(Records contained in a dataset)
________________

/-! ## `setPosition` -/

@[simp] theorem State.setPosition_powered (scr : ScreenId) (p : Position) : (s.setPosition scr p).powered = s.powered := rfl
@[simp] theorem State.setPosition_now (scr : ScreenId) (p : Position) : (s.setPosition scr p).now = s.now := rfl
@[simp] theorem State.setPosition_framePhase (scr : ScreenId) (p : Position) : (s.setPosition scr p).framePhase = s.framePhase := rfl
@[simp] theorem State.setPosition_frameRate (scr : ScreenId) (p : Position) : (s.setPosition scr p).frameRate = s.frameRate := rfl
@[simp] theorem State.setPosition_conns (scr : ScreenId) (p : Position) : (s.setPosition scr p).conns = s.conns := rfl
@[simp] theorem State.setPosition_positions (scr : ScreenId) (p : Position) : (s.setPosition scr p).positions = s.positions.set scr.pos p := rfl
@[simp] theorem State.setPosition_readmissions (scr : ScreenId) (p : Position) : (s.setPosition scr p).readmissions = s.readmissions := rfl
@[simp] theorem State.setPosition_sourceLinks (scr : ScreenId) (p : Position) : (s.setPosition scr p).sourceLinks = s.sourceLinks := rfl
@[simp] theorem State.setPosition_tiers (scr : ScreenId) (p : Position) : (s.setPosition scr p).tiers = s.tiers := rfl
@[simp] theorem State.setPosition_admissions (scr : ScreenId) (p : Position) : (s.setPosition scr p).admissions = s.admissions := rfl
@[simp] theorem State.setPosition_nextAdmission (scr : ScreenId) (p : Position) : (s.setPosition scr p).nextAdmission = s.nextAdmission := rfl
@[simp] theorem State.setPosition_resumption (scr : ScreenId) (p : Position) : (s.setPosition scr p).resumption = s.resumption := rfl
@[simp] theorem State.setPosition_restoration (scr : ScreenId) (p : Position) : (s.setPosition scr p).restoration = s.restoration := rfl
@[simp] theorem State.setPosition_expiredUnderLock (scr : ScreenId) (p : Position) : (s.setPosition scr p).expiredUnderLock = s.expiredUnderLock := rfl
@[simp] theorem State.setPosition_controls (scr : ScreenId) (p : Position) : (s.setPosition scr p).controls = s.controls := rfl
@[simp] theorem State.setPosition_arrivals (scr : ScreenId) (p : Position) : (s.setPosition scr p).arrivals = s.arrivals := rfl
@[simp] theorem State.setPosition_reports (scr : ScreenId) (p : Position) : (s.setPosition scr p).reports = s.reports := rfl
@[simp] theorem State.setPosition_movedTargets (scr : ScreenId) (p : Position) : (s.setPosition scr p).movedTargets = s.movedTargets := rfl
@[simp] theorem State.setPosition_inputs (scr : ScreenId) (p : Position) : (s.setPosition scr p).inputs = s.inputs := rfl
@[simp] theorem State.setPosition_targets (scr : ScreenId) (p : Position) : (s.setPosition scr p).targets = s.targets := rfl
@[simp] theorem State.setPosition_deskLinks (scr : ScreenId) (p : Position) : (s.setPosition scr p).deskLinks = s.deskLinks := rfl
@[simp] theorem State.setPosition_requests (scr : ScreenId) (p : Position) : (s.setPosition scr p).requests = s.requests := rfl
@[simp] theorem State.setPosition_notices (scr : ScreenId) (p : Position) : (s.setPosition scr p).notices = s.notices := rfl
@[simp] theorem State.setPosition_slots (scr : ScreenId) (p : Position) : (s.setPosition scr p).slots = s.slots := rfl
@[simp] theorem State.setPosition_command (scr : ScreenId) (p : Position) : (s.setPosition scr p).command = s.command := rfl
@[simp] theorem State.setPosition_roomLock (scr : ScreenId) (p : Position) : (s.setPosition scr p).roomLock = s.roomLock := rfl
@[simp] theorem State.setPosition_marks (scr : ScreenId) (p : Position) : (s.setPosition scr p).marks = s.marks := rfl
@[simp] theorem State.setPosition_settings (scr : ScreenId) (p : Position) : (s.setPosition scr p).settings = s.settings := rfl
@[simp] theorem State.setPosition_store (scr : ScreenId) (p : Position) : (s.setPosition scr p).store = s.store := rfl
@[simp] theorem State.setPosition_sourceReceivers (scr : ScreenId) (p : Position) : (s.setPosition scr p).sourceReceivers = s.sourceReceivers := rfl
@[simp] theorem State.setPosition_deskReceivers (scr : ScreenId) (p : Position) : (s.setPosition scr p).deskReceivers = s.deskReceivers := rfl
@[simp] theorem State.setPosition_supervisoryReceiver (scr : ScreenId) (p : Position) : (s.setPosition scr p).supervisoryReceiver = s.supervisoryReceiver := rfl
@[simp] theorem State.setPosition_gapTimer (scr : ScreenId) (p : Position) : (s.setPosition scr p).gapTimer = s.gapTimer := rfl
@[simp] theorem State.setPosition_sent (scr : ScreenId) (p : Position) : (s.setPosition scr p).sent = s.sent := rfl
@[simp] theorem State.setPosition_pending (scr : ScreenId) (p : Position) : (s.setPosition scr p).pending = s.pending := rfl

/-! ## `setInput` -/

@[simp] theorem State.setInput_powered (x : Source) (p : InputPath) : (s.setInput x p).powered = s.powered := rfl
@[simp] theorem State.setInput_now (x : Source) (p : InputPath) : (s.setInput x p).now = s.now := rfl
@[simp] theorem State.setInput_framePhase (x : Source) (p : InputPath) : (s.setInput x p).framePhase = s.framePhase := rfl
@[simp] theorem State.setInput_frameRate (x : Source) (p : InputPath) : (s.setInput x p).frameRate = s.frameRate := rfl
@[simp] theorem State.setInput_conns (x : Source) (p : InputPath) : (s.setInput x p).conns = s.conns := rfl
@[simp] theorem State.setInput_positions (x : Source) (p : InputPath) : (s.setInput x p).positions = s.positions := rfl
@[simp] theorem State.setInput_readmissions (x : Source) (p : InputPath) : (s.setInput x p).readmissions = s.readmissions := rfl
@[simp] theorem State.setInput_sourceLinks (x : Source) (p : InputPath) : (s.setInput x p).sourceLinks = s.sourceLinks := rfl
@[simp] theorem State.setInput_tiers (x : Source) (p : InputPath) : (s.setInput x p).tiers = s.tiers := rfl
@[simp] theorem State.setInput_admissions (x : Source) (p : InputPath) : (s.setInput x p).admissions = s.admissions := rfl
@[simp] theorem State.setInput_nextAdmission (x : Source) (p : InputPath) : (s.setInput x p).nextAdmission = s.nextAdmission := rfl
@[simp] theorem State.setInput_resumption (x : Source) (p : InputPath) : (s.setInput x p).resumption = s.resumption := rfl
@[simp] theorem State.setInput_restoration (x : Source) (p : InputPath) : (s.setInput x p).restoration = s.restoration := rfl
@[simp] theorem State.setInput_expiredUnderLock (x : Source) (p : InputPath) : (s.setInput x p).expiredUnderLock = s.expiredUnderLock := rfl
@[simp] theorem State.setInput_controls (x : Source) (p : InputPath) : (s.setInput x p).controls = s.controls := rfl
@[simp] theorem State.setInput_arrivals (x : Source) (p : InputPath) : (s.setInput x p).arrivals = s.arrivals := rfl
@[simp] theorem State.setInput_reports (x : Source) (p : InputPath) : (s.setInput x p).reports = s.reports := rfl
@[simp] theorem State.setInput_movedTargets (x : Source) (p : InputPath) : (s.setInput x p).movedTargets = s.movedTargets := rfl
@[simp] theorem State.setInput_inputs (x : Source) (p : InputPath) : (s.setInput x p).inputs = s.inputs.set x p := rfl
@[simp] theorem State.setInput_targets (x : Source) (p : InputPath) : (s.setInput x p).targets = s.targets := rfl
@[simp] theorem State.setInput_deskLinks (x : Source) (p : InputPath) : (s.setInput x p).deskLinks = s.deskLinks := rfl
@[simp] theorem State.setInput_requests (x : Source) (p : InputPath) : (s.setInput x p).requests = s.requests := rfl
@[simp] theorem State.setInput_notices (x : Source) (p : InputPath) : (s.setInput x p).notices = s.notices := rfl
@[simp] theorem State.setInput_slots (x : Source) (p : InputPath) : (s.setInput x p).slots = s.slots := rfl
@[simp] theorem State.setInput_command (x : Source) (p : InputPath) : (s.setInput x p).command = s.command := rfl
@[simp] theorem State.setInput_roomLock (x : Source) (p : InputPath) : (s.setInput x p).roomLock = s.roomLock := rfl
@[simp] theorem State.setInput_marks (x : Source) (p : InputPath) : (s.setInput x p).marks = s.marks := rfl
@[simp] theorem State.setInput_settings (x : Source) (p : InputPath) : (s.setInput x p).settings = s.settings := rfl
@[simp] theorem State.setInput_store (x : Source) (p : InputPath) : (s.setInput x p).store = s.store := rfl
@[simp] theorem State.setInput_sourceReceivers (x : Source) (p : InputPath) : (s.setInput x p).sourceReceivers = s.sourceReceivers := rfl
@[simp] theorem State.setInput_deskReceivers (x : Source) (p : InputPath) : (s.setInput x p).deskReceivers = s.deskReceivers := rfl
@[simp] theorem State.setInput_supervisoryReceiver (x : Source) (p : InputPath) : (s.setInput x p).supervisoryReceiver = s.supervisoryReceiver := rfl
@[simp] theorem State.setInput_gapTimer (x : Source) (p : InputPath) : (s.setInput x p).gapTimer = s.gapTimer := rfl
@[simp] theorem State.setInput_sent (x : Source) (p : InputPath) : (s.setInput x p).sent = s.sent := rfl
@[simp] theorem State.setInput_pending (x : Source) (p : InputPath) : (s.setInput x p).pending = s.pending := rfl

/-! ## `setTarget` -/

@[simp] theorem State.setTarget_powered (d : Desk) (t : Option Source) : (s.setTarget d t).powered = s.powered := rfl
@[simp] theorem State.setTarget_now (d : Desk) (t : Option Source) : (s.setTarget d t).now = s.now := rfl
@[simp] theorem State.setTarget_framePhase (d : Desk) (t : Option Source) : (s.setTarget d t).framePhase = s.framePhase := rfl
@[simp] theorem State.setTarget_frameRate (d : Desk) (t : Option Source) : (s.setTarget d t).frameRate = s.frameRate := rfl
@[simp] theorem State.setTarget_conns (d : Desk) (t : Option Source) : (s.setTarget d t).conns = s.conns := rfl
@[simp] theorem State.setTarget_positions (d : Desk) (t : Option Source) : (s.setTarget d t).positions = s.positions := rfl
@[simp] theorem State.setTarget_readmissions (d : Desk) (t : Option Source) : (s.setTarget d t).readmissions = s.readmissions := rfl
@[simp] theorem State.setTarget_sourceLinks (d : Desk) (t : Option Source) : (s.setTarget d t).sourceLinks = s.sourceLinks := rfl
@[simp] theorem State.setTarget_tiers (d : Desk) (t : Option Source) : (s.setTarget d t).tiers = s.tiers := rfl
@[simp] theorem State.setTarget_admissions (d : Desk) (t : Option Source) : (s.setTarget d t).admissions = s.admissions := rfl
@[simp] theorem State.setTarget_nextAdmission (d : Desk) (t : Option Source) : (s.setTarget d t).nextAdmission = s.nextAdmission := rfl
@[simp] theorem State.setTarget_resumption (d : Desk) (t : Option Source) : (s.setTarget d t).resumption = s.resumption := rfl
@[simp] theorem State.setTarget_restoration (d : Desk) (t : Option Source) : (s.setTarget d t).restoration = s.restoration := rfl
@[simp] theorem State.setTarget_expiredUnderLock (d : Desk) (t : Option Source) : (s.setTarget d t).expiredUnderLock = s.expiredUnderLock := rfl
@[simp] theorem State.setTarget_controls (d : Desk) (t : Option Source) : (s.setTarget d t).controls = s.controls := rfl
@[simp] theorem State.setTarget_arrivals (d : Desk) (t : Option Source) : (s.setTarget d t).arrivals = s.arrivals := rfl
@[simp] theorem State.setTarget_reports (d : Desk) (t : Option Source) : (s.setTarget d t).reports = s.reports := rfl
@[simp] theorem State.setTarget_movedTargets (d : Desk) (t : Option Source) : (s.setTarget d t).movedTargets = s.movedTargets := rfl
@[simp] theorem State.setTarget_inputs (d : Desk) (t : Option Source) : (s.setTarget d t).inputs = s.inputs := rfl
@[simp] theorem State.setTarget_targets (d : Desk) (t : Option Source) : (s.setTarget d t).targets = s.targets.set d t := rfl
@[simp] theorem State.setTarget_deskLinks (d : Desk) (t : Option Source) : (s.setTarget d t).deskLinks = s.deskLinks := rfl
@[simp] theorem State.setTarget_requests (d : Desk) (t : Option Source) : (s.setTarget d t).requests = s.requests := rfl
@[simp] theorem State.setTarget_notices (d : Desk) (t : Option Source) : (s.setTarget d t).notices = s.notices := rfl
@[simp] theorem State.setTarget_slots (d : Desk) (t : Option Source) : (s.setTarget d t).slots = s.slots := rfl
@[simp] theorem State.setTarget_command (d : Desk) (t : Option Source) : (s.setTarget d t).command = s.command := rfl
@[simp] theorem State.setTarget_roomLock (d : Desk) (t : Option Source) : (s.setTarget d t).roomLock = s.roomLock := rfl
@[simp] theorem State.setTarget_marks (d : Desk) (t : Option Source) : (s.setTarget d t).marks = s.marks := rfl
@[simp] theorem State.setTarget_settings (d : Desk) (t : Option Source) : (s.setTarget d t).settings = s.settings := rfl
@[simp] theorem State.setTarget_store (d : Desk) (t : Option Source) : (s.setTarget d t).store = s.store := rfl
@[simp] theorem State.setTarget_sourceReceivers (d : Desk) (t : Option Source) : (s.setTarget d t).sourceReceivers = s.sourceReceivers := rfl
@[simp] theorem State.setTarget_deskReceivers (d : Desk) (t : Option Source) : (s.setTarget d t).deskReceivers = s.deskReceivers := rfl
@[simp] theorem State.setTarget_supervisoryReceiver (d : Desk) (t : Option Source) : (s.setTarget d t).supervisoryReceiver = s.supervisoryReceiver := rfl
@[simp] theorem State.setTarget_gapTimer (d : Desk) (t : Option Source) : (s.setTarget d t).gapTimer = s.gapTimer := rfl
@[simp] theorem State.setTarget_sent (d : Desk) (t : Option Source) : (s.setTarget d t).sent = s.sent := rfl
@[simp] theorem State.setTarget_pending (d : Desk) (t : Option Source) : (s.setTarget d t).pending = s.pending := rfl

________________

Problem requirements:
If a line in the records above has the word "restoration", copy it out.

Output below:
@[simp] theorem State.setPosition_restoration (scr : ScreenId) (p : Position) : (s.setPosition scr p).restoration = s.restoration := rfl
@[simp] theorem State.setInput_restoration (x : Source) (p : InputPath) : (s.setInput x p).restoration = s.restoration := rfl
@[simp] theorem State.setTarget_restoration (d : Desk) (t : Option Source) : (s.setTarget d t).restoration = s.restoration := rfl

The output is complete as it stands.